**Task instructions**
Below are lines of data, and only some are wanted. Please repeat exactly those from the line that has "(memoriesWf_readCopy _ _ _ _ _).trans ((memoriesWf_pick" through the line that has "memoriesWf_coreSet (memoriesWf_homeGet h".

**Provided entries**
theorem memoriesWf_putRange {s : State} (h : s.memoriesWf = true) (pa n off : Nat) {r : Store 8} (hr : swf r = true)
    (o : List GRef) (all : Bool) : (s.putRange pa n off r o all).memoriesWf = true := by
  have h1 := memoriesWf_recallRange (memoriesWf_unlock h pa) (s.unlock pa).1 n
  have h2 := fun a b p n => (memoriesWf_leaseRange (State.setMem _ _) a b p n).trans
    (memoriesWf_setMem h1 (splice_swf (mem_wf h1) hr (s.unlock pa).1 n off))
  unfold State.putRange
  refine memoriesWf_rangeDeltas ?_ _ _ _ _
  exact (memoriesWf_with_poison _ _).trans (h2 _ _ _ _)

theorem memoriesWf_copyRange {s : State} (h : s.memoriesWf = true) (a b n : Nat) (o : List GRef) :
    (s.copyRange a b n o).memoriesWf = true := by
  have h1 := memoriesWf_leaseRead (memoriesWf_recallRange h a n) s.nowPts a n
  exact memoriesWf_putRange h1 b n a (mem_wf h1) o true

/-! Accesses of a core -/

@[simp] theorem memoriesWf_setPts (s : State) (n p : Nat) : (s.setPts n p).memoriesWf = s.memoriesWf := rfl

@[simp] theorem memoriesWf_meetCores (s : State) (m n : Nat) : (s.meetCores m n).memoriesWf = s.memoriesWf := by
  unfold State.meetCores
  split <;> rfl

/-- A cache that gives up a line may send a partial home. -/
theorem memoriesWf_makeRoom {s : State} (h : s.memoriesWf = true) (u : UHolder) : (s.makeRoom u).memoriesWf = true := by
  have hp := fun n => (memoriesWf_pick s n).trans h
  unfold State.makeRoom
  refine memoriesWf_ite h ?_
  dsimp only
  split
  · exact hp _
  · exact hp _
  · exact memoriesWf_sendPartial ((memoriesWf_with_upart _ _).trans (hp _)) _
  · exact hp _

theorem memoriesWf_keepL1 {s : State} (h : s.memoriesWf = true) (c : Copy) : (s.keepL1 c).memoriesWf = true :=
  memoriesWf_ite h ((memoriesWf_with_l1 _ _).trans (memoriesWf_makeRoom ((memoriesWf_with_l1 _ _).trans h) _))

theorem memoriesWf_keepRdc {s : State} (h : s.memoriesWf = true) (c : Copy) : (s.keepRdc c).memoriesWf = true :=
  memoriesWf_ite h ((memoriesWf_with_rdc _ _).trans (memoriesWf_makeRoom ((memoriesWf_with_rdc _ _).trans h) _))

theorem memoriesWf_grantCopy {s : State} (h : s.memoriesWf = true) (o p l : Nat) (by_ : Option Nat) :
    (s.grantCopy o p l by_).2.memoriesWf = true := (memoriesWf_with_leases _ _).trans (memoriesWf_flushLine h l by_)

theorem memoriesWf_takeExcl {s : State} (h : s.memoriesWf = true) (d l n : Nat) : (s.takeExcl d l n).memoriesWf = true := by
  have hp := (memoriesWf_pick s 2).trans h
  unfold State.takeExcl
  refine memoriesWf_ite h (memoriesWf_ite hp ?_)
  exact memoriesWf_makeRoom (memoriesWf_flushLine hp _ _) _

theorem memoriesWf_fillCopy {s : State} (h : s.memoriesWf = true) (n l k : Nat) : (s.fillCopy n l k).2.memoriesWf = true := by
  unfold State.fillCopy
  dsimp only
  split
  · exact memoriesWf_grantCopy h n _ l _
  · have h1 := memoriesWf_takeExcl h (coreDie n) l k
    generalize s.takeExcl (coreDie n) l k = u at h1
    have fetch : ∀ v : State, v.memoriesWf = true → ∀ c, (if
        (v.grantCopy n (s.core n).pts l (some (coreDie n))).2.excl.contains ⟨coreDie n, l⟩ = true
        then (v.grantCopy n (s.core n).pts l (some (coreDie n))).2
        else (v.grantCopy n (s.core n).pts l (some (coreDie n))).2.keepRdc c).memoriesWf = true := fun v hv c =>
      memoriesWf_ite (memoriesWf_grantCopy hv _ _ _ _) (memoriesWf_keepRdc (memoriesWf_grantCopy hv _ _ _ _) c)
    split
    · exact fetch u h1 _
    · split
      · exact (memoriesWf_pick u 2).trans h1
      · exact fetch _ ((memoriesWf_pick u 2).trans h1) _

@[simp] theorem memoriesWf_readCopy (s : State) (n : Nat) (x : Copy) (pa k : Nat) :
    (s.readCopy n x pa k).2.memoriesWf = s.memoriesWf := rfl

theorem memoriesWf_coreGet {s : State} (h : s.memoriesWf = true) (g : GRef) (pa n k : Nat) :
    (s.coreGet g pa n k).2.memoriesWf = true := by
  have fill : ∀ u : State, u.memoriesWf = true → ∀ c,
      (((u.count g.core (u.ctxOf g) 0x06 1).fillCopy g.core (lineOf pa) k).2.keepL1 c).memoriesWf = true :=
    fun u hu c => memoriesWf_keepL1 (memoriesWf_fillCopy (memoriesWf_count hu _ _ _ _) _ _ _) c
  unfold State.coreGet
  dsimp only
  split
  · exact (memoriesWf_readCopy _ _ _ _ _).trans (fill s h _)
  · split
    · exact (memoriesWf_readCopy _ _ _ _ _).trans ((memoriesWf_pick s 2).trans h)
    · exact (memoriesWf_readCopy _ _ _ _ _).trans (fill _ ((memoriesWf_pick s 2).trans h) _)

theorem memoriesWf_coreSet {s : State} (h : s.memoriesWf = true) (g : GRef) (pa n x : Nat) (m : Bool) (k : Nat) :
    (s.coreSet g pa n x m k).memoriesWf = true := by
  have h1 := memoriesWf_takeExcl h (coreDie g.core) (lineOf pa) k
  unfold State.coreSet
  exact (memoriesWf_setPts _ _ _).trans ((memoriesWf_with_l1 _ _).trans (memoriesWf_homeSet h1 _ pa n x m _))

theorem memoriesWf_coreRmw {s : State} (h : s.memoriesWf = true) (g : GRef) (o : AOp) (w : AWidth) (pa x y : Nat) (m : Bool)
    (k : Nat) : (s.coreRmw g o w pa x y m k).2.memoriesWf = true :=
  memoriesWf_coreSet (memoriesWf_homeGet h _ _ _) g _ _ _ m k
--
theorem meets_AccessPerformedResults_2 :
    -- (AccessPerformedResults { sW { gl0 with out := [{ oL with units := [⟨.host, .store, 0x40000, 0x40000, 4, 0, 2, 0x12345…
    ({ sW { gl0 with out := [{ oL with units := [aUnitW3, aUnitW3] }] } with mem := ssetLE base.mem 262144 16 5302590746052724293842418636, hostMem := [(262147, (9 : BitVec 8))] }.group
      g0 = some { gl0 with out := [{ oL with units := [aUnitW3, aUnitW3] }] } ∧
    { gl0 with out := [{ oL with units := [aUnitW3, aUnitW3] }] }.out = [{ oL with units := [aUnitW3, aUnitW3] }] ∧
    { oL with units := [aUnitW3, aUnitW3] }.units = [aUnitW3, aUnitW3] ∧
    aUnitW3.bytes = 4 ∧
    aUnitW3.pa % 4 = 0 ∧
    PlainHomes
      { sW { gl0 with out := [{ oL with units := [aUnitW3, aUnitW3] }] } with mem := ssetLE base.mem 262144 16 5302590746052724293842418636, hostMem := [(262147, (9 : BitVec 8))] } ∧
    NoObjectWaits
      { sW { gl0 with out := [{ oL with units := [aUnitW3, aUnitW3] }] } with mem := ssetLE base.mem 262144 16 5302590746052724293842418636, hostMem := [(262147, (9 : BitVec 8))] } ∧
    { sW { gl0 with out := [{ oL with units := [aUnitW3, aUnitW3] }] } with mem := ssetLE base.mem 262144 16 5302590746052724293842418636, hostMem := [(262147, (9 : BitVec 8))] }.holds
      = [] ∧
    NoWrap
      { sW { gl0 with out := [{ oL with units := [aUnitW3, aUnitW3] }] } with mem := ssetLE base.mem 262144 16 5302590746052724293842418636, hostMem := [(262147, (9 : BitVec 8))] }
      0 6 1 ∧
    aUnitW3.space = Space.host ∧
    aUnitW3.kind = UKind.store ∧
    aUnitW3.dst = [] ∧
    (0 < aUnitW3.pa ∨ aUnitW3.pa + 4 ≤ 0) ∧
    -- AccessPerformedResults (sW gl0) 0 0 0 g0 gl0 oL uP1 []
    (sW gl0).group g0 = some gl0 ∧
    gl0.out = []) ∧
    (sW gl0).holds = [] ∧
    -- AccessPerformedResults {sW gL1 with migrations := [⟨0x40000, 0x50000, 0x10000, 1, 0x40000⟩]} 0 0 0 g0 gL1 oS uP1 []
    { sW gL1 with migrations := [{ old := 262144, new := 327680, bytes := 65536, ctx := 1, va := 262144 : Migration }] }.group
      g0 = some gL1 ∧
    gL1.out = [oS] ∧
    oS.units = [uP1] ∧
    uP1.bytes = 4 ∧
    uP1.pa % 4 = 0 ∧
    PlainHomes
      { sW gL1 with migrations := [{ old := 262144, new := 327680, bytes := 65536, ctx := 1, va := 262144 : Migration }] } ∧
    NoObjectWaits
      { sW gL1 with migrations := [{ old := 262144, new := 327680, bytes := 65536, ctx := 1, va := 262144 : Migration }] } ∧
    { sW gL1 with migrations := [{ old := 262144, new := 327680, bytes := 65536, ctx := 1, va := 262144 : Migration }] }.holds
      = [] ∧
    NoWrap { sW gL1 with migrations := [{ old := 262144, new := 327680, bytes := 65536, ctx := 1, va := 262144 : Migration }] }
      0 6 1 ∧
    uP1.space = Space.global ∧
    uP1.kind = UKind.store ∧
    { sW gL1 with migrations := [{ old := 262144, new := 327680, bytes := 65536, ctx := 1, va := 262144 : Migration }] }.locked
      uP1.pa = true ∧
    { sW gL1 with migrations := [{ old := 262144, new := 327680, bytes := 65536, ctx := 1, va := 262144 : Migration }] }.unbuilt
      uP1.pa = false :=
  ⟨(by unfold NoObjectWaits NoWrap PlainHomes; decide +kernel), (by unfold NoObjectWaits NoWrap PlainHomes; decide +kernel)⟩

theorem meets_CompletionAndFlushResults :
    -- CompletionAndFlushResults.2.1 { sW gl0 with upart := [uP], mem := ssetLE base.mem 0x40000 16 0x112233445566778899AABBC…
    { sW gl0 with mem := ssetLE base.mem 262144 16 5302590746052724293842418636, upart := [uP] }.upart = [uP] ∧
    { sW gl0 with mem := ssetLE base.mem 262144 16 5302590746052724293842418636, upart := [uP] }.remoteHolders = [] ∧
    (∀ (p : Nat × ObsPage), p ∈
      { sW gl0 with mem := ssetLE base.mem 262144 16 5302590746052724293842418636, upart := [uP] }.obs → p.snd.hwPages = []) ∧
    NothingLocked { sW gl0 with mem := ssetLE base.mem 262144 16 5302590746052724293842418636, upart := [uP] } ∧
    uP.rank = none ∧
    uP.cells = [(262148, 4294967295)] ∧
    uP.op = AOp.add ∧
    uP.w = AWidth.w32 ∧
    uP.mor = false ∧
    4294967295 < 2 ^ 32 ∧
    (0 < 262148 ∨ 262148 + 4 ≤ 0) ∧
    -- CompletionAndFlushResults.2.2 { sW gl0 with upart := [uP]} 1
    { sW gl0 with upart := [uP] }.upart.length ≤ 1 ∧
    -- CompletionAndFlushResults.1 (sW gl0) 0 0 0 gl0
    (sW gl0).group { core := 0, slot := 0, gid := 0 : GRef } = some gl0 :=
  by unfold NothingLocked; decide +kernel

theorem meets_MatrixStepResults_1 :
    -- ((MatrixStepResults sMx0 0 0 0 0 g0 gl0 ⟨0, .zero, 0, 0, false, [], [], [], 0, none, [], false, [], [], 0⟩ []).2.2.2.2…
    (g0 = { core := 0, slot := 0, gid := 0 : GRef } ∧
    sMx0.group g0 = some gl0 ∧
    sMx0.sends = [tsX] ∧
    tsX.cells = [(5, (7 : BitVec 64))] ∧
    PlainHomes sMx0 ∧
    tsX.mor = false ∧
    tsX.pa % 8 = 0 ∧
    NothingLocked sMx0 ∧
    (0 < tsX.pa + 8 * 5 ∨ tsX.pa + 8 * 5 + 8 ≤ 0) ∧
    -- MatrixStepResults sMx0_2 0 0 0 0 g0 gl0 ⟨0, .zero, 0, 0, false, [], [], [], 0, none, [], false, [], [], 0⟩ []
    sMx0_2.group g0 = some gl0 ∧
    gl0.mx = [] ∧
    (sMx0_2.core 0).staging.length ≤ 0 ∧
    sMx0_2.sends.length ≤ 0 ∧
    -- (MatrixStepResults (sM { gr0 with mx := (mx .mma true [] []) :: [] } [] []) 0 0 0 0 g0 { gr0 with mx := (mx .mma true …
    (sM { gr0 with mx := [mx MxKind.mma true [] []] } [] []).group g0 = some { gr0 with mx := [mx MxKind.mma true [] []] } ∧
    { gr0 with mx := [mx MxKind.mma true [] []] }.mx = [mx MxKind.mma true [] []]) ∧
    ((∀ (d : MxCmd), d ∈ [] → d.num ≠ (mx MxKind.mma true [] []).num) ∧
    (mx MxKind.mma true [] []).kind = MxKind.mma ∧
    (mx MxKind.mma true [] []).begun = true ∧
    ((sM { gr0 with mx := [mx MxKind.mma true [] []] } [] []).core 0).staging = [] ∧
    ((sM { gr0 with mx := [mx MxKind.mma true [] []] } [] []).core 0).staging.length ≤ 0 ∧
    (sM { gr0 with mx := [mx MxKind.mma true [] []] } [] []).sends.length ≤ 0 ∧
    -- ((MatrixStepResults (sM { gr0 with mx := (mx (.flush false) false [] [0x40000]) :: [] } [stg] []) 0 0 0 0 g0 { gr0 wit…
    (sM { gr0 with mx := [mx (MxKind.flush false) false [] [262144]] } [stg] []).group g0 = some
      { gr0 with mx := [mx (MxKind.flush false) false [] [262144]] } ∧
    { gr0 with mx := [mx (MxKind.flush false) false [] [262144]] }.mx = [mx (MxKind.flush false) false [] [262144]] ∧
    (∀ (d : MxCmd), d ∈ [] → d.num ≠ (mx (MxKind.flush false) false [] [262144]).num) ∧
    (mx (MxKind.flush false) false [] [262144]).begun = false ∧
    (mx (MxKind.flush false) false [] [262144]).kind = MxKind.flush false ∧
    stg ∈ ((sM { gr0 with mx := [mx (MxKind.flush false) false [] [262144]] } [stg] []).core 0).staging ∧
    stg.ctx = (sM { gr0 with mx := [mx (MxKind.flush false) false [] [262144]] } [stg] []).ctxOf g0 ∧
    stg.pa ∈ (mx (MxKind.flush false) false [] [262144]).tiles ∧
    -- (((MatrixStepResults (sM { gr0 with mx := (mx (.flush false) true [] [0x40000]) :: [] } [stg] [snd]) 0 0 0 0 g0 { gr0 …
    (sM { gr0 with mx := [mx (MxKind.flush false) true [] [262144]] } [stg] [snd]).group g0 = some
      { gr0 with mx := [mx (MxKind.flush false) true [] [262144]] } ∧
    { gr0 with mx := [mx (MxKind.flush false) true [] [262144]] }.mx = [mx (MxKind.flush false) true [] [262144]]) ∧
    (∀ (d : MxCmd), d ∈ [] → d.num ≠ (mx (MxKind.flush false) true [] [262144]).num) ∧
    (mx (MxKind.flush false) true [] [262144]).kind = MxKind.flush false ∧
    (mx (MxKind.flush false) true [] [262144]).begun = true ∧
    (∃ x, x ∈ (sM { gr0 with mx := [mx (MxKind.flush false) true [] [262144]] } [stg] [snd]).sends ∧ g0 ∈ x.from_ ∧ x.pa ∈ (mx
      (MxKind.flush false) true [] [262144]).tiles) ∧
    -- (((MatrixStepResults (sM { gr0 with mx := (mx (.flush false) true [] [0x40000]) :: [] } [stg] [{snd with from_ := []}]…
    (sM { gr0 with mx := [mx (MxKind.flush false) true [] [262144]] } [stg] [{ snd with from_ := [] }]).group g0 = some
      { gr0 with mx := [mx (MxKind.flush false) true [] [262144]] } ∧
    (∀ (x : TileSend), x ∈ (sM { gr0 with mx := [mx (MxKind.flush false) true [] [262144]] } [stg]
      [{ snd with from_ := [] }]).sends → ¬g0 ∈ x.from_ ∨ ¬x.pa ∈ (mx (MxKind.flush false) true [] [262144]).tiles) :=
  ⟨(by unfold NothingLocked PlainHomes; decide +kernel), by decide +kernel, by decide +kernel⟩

**Finished task**
    · exact (memoriesWf_readCopy _ _ _ _ _).trans ((memoriesWf_pick s 2).trans h)
    · exact (memoriesWf_readCopy _ _ _ _ _).trans (fill _ ((memoriesWf_pick s 2).trans h) _)

theorem memoriesWf_coreSet {s : State} (h : s.memoriesWf = true) (g : GRef) (pa n x : Nat) (m : Bool) (k : Nat) :
    (s.coreSet g pa n x m k).memoriesWf = true := by
  have h1 := memoriesWf_takeExcl h (coreDie g.core) (lineOf pa) k
  unfold State.coreSet
  exact (memoriesWf_setPts _ _ _).trans ((memoriesWf_with_l1 _ _).trans (memoriesWf_homeSet h1 _ pa n x m _))

theorem memoriesWf_coreRmw {s : State} (h : s.memoriesWf = true) (g : GRef) (o : AOp) (w : AWidth) (pa x y : Nat) (m : Bool)
    (k : Nat) : (s.coreRmw g o w pa x y m k).2.memoriesWf = true :=
  memoriesWf_coreSet (memoriesWf_homeGet h _ _ _) g _ _ _ m k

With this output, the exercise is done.